As a special treat, I’ve decided to take some time and share with you a recipe featuring sweet corn every day this week.

It’s just a way for me to showcase my absolute favorite thing about summer: CORN! There will be a few surprises, maybe a few things you haven’t thought of before, but there is sure to be something to help you use up all the EARS of corn that are coming out your EARS. Heh. That’s a pun. 😉

First up, a truly fresh and delicious summer side dish. This Roasted Corn Salad from the Pioneer Woman’s cookbook is colorful and vibrant, bursting with everything that’s great about summer. Fresh sweet corn off the cob, yellow squash, tomatoes, red bell pepper, onion, basil. The homemade balsamic vinaigrette really takes it over the top. I literally could not stop eating this. I topped grilled chicken with it for dinner and then ate the rest cold for lunch all week. It’s great warm, at room temp or cold and would be a great make-ahead option for a summer get together or potluck.

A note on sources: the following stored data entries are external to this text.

-- ==== Sys2Proof/Machine/State.lean ====
section
/-! DEFINITION. The architectural state of the DUC core (R20), the host's side of its ports, and the
reset state (R34). All of it is plain data. -/

namespace Sys2Proof.Machine

/-- One delay-line memory (R23, R50): 42 entries of one sample each, at addresses `0..41`. It is kept as
the list of its entries that are not `rzero`, addresses strictly rising; an address not listed holds
`rzero`, its reset contents (R34; assumption 8, DESIGN CHOICE, safe). -/
structure Memory where
  cells : List (Nat × Sample)
deriving DecidableEq, Repr

/-- Every entry `rzero` (R34). -/
def Memory.empty : Memory := ⟨[]⟩

/-- The state of Component A (R21, R22). -/
structure StateA where
  /-- `A.f1`: the operand of the last `A.PRE`. -/
  f1 : Sample
  /-- `A.f2`: the operand of the `A.PRE` before it. -/
  f2 : Sample
  /-- `A.n1`: the IIR value of the last pass, before the offset; signed, `W_IIR` bits. -/
  n1 : Int
  /-- `A.n2`: the IIR value of the pass before it; signed, `W_IIR` bits. -/
  n2 : Int
deriving DecidableEq, Repr

/-- The registers of the four cascaded stages of one rail, stage 1 to 4 (R25, R26). -/
structure Chain where
  r1 : Int
  r2 : Int
  r3 : Int
  r4 : Int
deriving DecidableEq, Repr

/-- The state of Component B (R23 to R28). -/
structure StateB where
  /-- `B.dl_re`, `B.dl_im`: the delay-line memories. -/
  dl : Rails Memory
  /-- `B.cur`: the entry the next `FIR.PUSH` overwrites, `0..20` (R24). -/
  cur : Fin 21
  /-- `B.cb_re[1..4]`, `B.cb_im[1..4]`: the comb registers; signed, `W_CIC` bits. -/
  cb : Rails Chain
  /-- `B.it_re[1..4]`, `B.it_im[1..4]`: the integrator registers; signed, `W_CIC` bits. -/
  it : Rails Chain
  /-- `B.ph`: the mixer phase index, two bits (R28). -/
  ph : Fin 4
deriving DecidableEq, Repr

/-- The status flags `ST` (R29), which are also the status output (R78). -/
structure Status where
  /-- `ST.ovf_a` -/
  ovfA : Bool
  /-- `ST.ovf_b` -/
  ovfB : Bool
  /-- `ST.ill` -/
  ill : Bool
deriving DecidableEq, Repr

/-- What the host puts to the block: a beat on the command port, or the reset event on the reset input
(R70, R210, R222). -/
inductive HostInput where
  | reset
  | beat (n : Beat)
deriving DecidableEq, Repr

/-- The state: the block's own (R20), the streams on the host's side of its ports, and the counters that
number the uses of free values. -/
structure State where
  /-- Component A. -/
  a : StateA
  /-- Component B. -/
  b : StateB
  /-- The flags. -/
  st : Status
  /-- What the host has put to the block and the block has not taken yet, oldest first (assumption 5, DESIGN
  CHOICE, safe). -/
  input : List HostInput
  /-- The result stream emitted so far, oldest first (R76, R213; assumption 5, DESIGN CHOICE, safe). -/
  output : List Result
  /-- The number of times Component A's behaviour was not specified (assumption 3, DESIGN CHOICE, safe). -/
  freeA : Nat
  /-- The same for Component B. -/
  freeB : Nat
deriving DecidableEq, Repr

/-- Why a step stops with a fault. There is none: the block has no trap and after every event it is
ready for the next command (R197); an `Overflow` is the next state in which the component's flag is set
and its behaviour is free (R191, R192, R198; assumption 3, DESIGN CHOICE, safe). -/
inductive Fault where
deriving DecidableEq, Repr

/-- Why an instruction is given no meaning. -/
inductive Refusal where
  /-- An instruction that has no meaning yet; raised by `exec`'s refused arms, of which there is none.
  Safe. -/
  | notModelled (mnemonic : String)
  /-- A command whose operand list has not the length its row asks for (R79: "an ill-formed command is
  *refused*"); raised by `A.BLOCK` and `B.BLOCK`. The port cannot form one, so no step raises it (assumption 12). Safe. -/
  | malformedCommand
deriving DecidableEq, Repr

/-- `StateA.zero`: Component A after reset (R34, R36). -/
def StateA.zero : StateA := ⟨0, 0, 0, 0⟩

/-- Four registers at 0. -/
def Chain.zero : Chain := ⟨0, 0, 0, 0⟩

/-- `StateB.zero`: Component B after reset (R34, R36). -/
def StateB.zero : StateB where
  dl := ⟨Memory.empty, Memory.empty⟩
  cur := 0
  cb := ⟨Chain.zero, Chain.zero⟩
  it := ⟨Chain.zero, Chain.zero⟩
  ph := 0

/-- The flags after reset (R34). -/
def Status.zero : Status := ⟨false, false, false⟩

/-- The machine right after reset, with nothing put to it yet and nothing emitted (R34, R210). The
counters of free values start at 0 (assumption 18, DESIGN CHOICE, safe). -/
def State.reset : State where
  a := StateA.zero
  b := StateB.zero
  st := Status.zero
  input := []
  output := []
  freeA := 0
  freeB := 0

end Sys2Proof.Machine
end

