-- ==== Sys2Proof/Machine/CicInterpolator.lean ====
section
/-! DEFINITION. Component B's third stage, the CIC interpolator of order 4 by 5: `CIC.QNT` (R141),
`CIC.COMB` (R143), `CIC.INT` (R145) and `CIC.INTZ` (R147). -/

namespace Sys2Proof.Machine

/-- `CIC.QNT y`; the real rail is checked first (R141). -/
def quantiseB (c : Cfg) (y : Rails Sample) : Option (Rails Int) := do
  let re ← chk c.wCic (c.quantB (c.num.rmul y.re c.fixScale))
  let im ← chk c.wCic (c.quantB (c.num.rmul y.im c.fixScale))
  return ⟨re, im⟩

/-- One comb stage: the stage's input minus its register, the previous input (R143). -/
def combStage (c : Cfg) (v reg : Rails Int) : Option (Rails Int) := do
  let re ← chk c.wCic (v.re - reg.re)
  let im ← chk c.wCic (v.im - reg.im)
  return ⟨re, im⟩

/-- `CIC.COMB q`: the four stages in order; each register takes its stage's input of this pass (R143). -/
def combPass (c : Cfg) (q : Rails Int) (b : StateB) : Option (StateB × Rails Int) := do
  let d1 ← combStage c q ⟨b.cb.re.r1, b.cb.im.r1⟩
  let d2 ← combStage c d1 ⟨b.cb.re.r2, b.cb.im.r2⟩
  let d3 ← combStage c d2 ⟨b.cb.re.r3, b.cb.im.r3⟩
  let d4 ← combStage c d3 ⟨b.cb.re.r4, b.cb.im.r4⟩
  return ({ b with cb := ⟨⟨q.re, d1.re, d2.re, d3.re⟩, ⟨q.im, d1.im, d2.im, d3.im⟩⟩ }, d4)

/-- One integrator stage: its register plus its input, which is the register's new value (R145). -/
def integratorStage (c : Cfg) (v reg : Rails Int) : Option (Rails Int) := do
  let re ← chk c.wCic (reg.re + v.re)
  let im ← chk c.wCic (reg.im + v.im)
  return ⟨re, im⟩

/-- One pass of the four integrator stages with forcing term `u`: each stage adds the value the stage
before it has just been updated to (R145, R146). -/
def integratorPass (c : Cfg) (u : Rails Int) (b : StateB) : Option (StateB × Rails Int) := do
  let i1 ← integratorStage c u ⟨b.it.re.r1, b.it.im.r1⟩
  let i2 ← integratorStage c i1 ⟨b.it.re.r2, b.it.im.r2⟩
  let i3 ← integratorStage c i2 ⟨b.it.re.r3, b.it.im.r3⟩
  let i4 ← integratorStage c i3 ⟨b.it.re.r4, b.it.im.r4⟩
  return ({ b with it := ⟨⟨i1.re, i2.re, i3.re, i4.re⟩, ⟨i1.im, i2.im, i3.im, i4.im⟩⟩ }, i4)

/-- One pass with forcing term zero (R147). -/
def integratorZero (c : Cfg) (b : StateB) : Option (StateB × Rails Int) := integratorPass c ⟨0, 0⟩ b

/-! ### Meanings -/

/-- `CIC.QNT` (R141). -/
def execCicQnt (y : Rails Sample) (s : State) : Host.Outcome State Fault Refusal :=
  .next (s.runB fun b =>
    (Run.ofOption ((quantiseB Config.cfg y).map fun q => (b, q))).results (railsResult .intB))

/-- `CIC.COMB` (R143). -/
def execCicComb (q : Rails WordB) (s : State) : Host.Outcome State Fault Refusal :=
  .next (s.runB fun b =>
    (Run.ofOption (combPass Config.cfg (intsOfWords q) b)).results (railsResult .intB))

/-- `CIC.INT` (R145). -/
def execCicInt (u : Rails WordB) (s : State) : Host.Outcome State Fault Refusal :=
  .next (s.runB fun b =>
    (Run.ofOption (integratorPass Config.cfg (intsOfWords u) b)).results (railsResult .intB))

/-- `CIC.INTZ` (R147). -/
def execCicIntz (s : State) : Host.Outcome State Fault Refusal :=
  .next (s.runB fun b => (Run.ofOption (integratorZero Config.cfg b)).results (railsResult .intB))

end Sys2Proof.Machine
end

A few changes from the original recipe – first, I cut it in half. If you’ve made a PW recipe before, you know they feed a crowd. I also cut the amount of garlic, but that’s just a personal preference. I find raw garlic can be really overpowering and I really wanted to taste the veggies here. Feel free to add more if you like. The original recipe also called for drizzling the veggies with olive oil before placing on the grill. I figured there was enough oil in the dressing, so I skipped that step so I could maintain some good crunch on the vegetables after grilling. Worked out well. My changes are noted below. 🙂

Stop back tomorrow for another great sweet corn recipe!

ROASTED CORN SALAD (Recipe adapted from: The Pioneer Woman Cooks)


  • 4 ears fresh sweet corn, shucked
  • 1/2 red onion, cut into quarters
  • 1 medium yellow squash, halved lengthwise
  • 1 small red bell pepper, cut in half and seeds/rib removed
  • 3/4 quarters of a cup fresh diced tomatoes (use whatever kind you like. I used grape tomatoes, cut in half)
  • 1/4 cup olive oil
  • 2 tablespoons balsamic vinegar
  • 6 large basil leaves, cut into chiffonade
  • 1/2 teaspoon kosher salt (or to taste)
  • 1 very small, or half a large garlic clove, pressed or finely minced


  1. Preheat outdoor grill to medium heat.
  2. Place corn directly on the grill and cook for 5 to 8 minutes, until the kernels begin to brown. Add remaining vegetables (except tomatoes) and grill until softened but not overcooked, about 5 to 7 minutes. Remove from grill and allow to cool slightly.
  3. Roughly chop the veggies and scrape the corn off the cobs with a sharp knife (you’ll make a mess doing this, just be ready). and place in serving bowl. Add the diced tomatoes and toss.
  4. Make the dressing: Mix olive oil and balsamic vinegar together in a small bowl until combined. Add the the basil, salt and garlic and whisk again. Pour the dressing over the veggie mixture and toss until coated. Serve at room temp or chilled. Makes about 3 cups.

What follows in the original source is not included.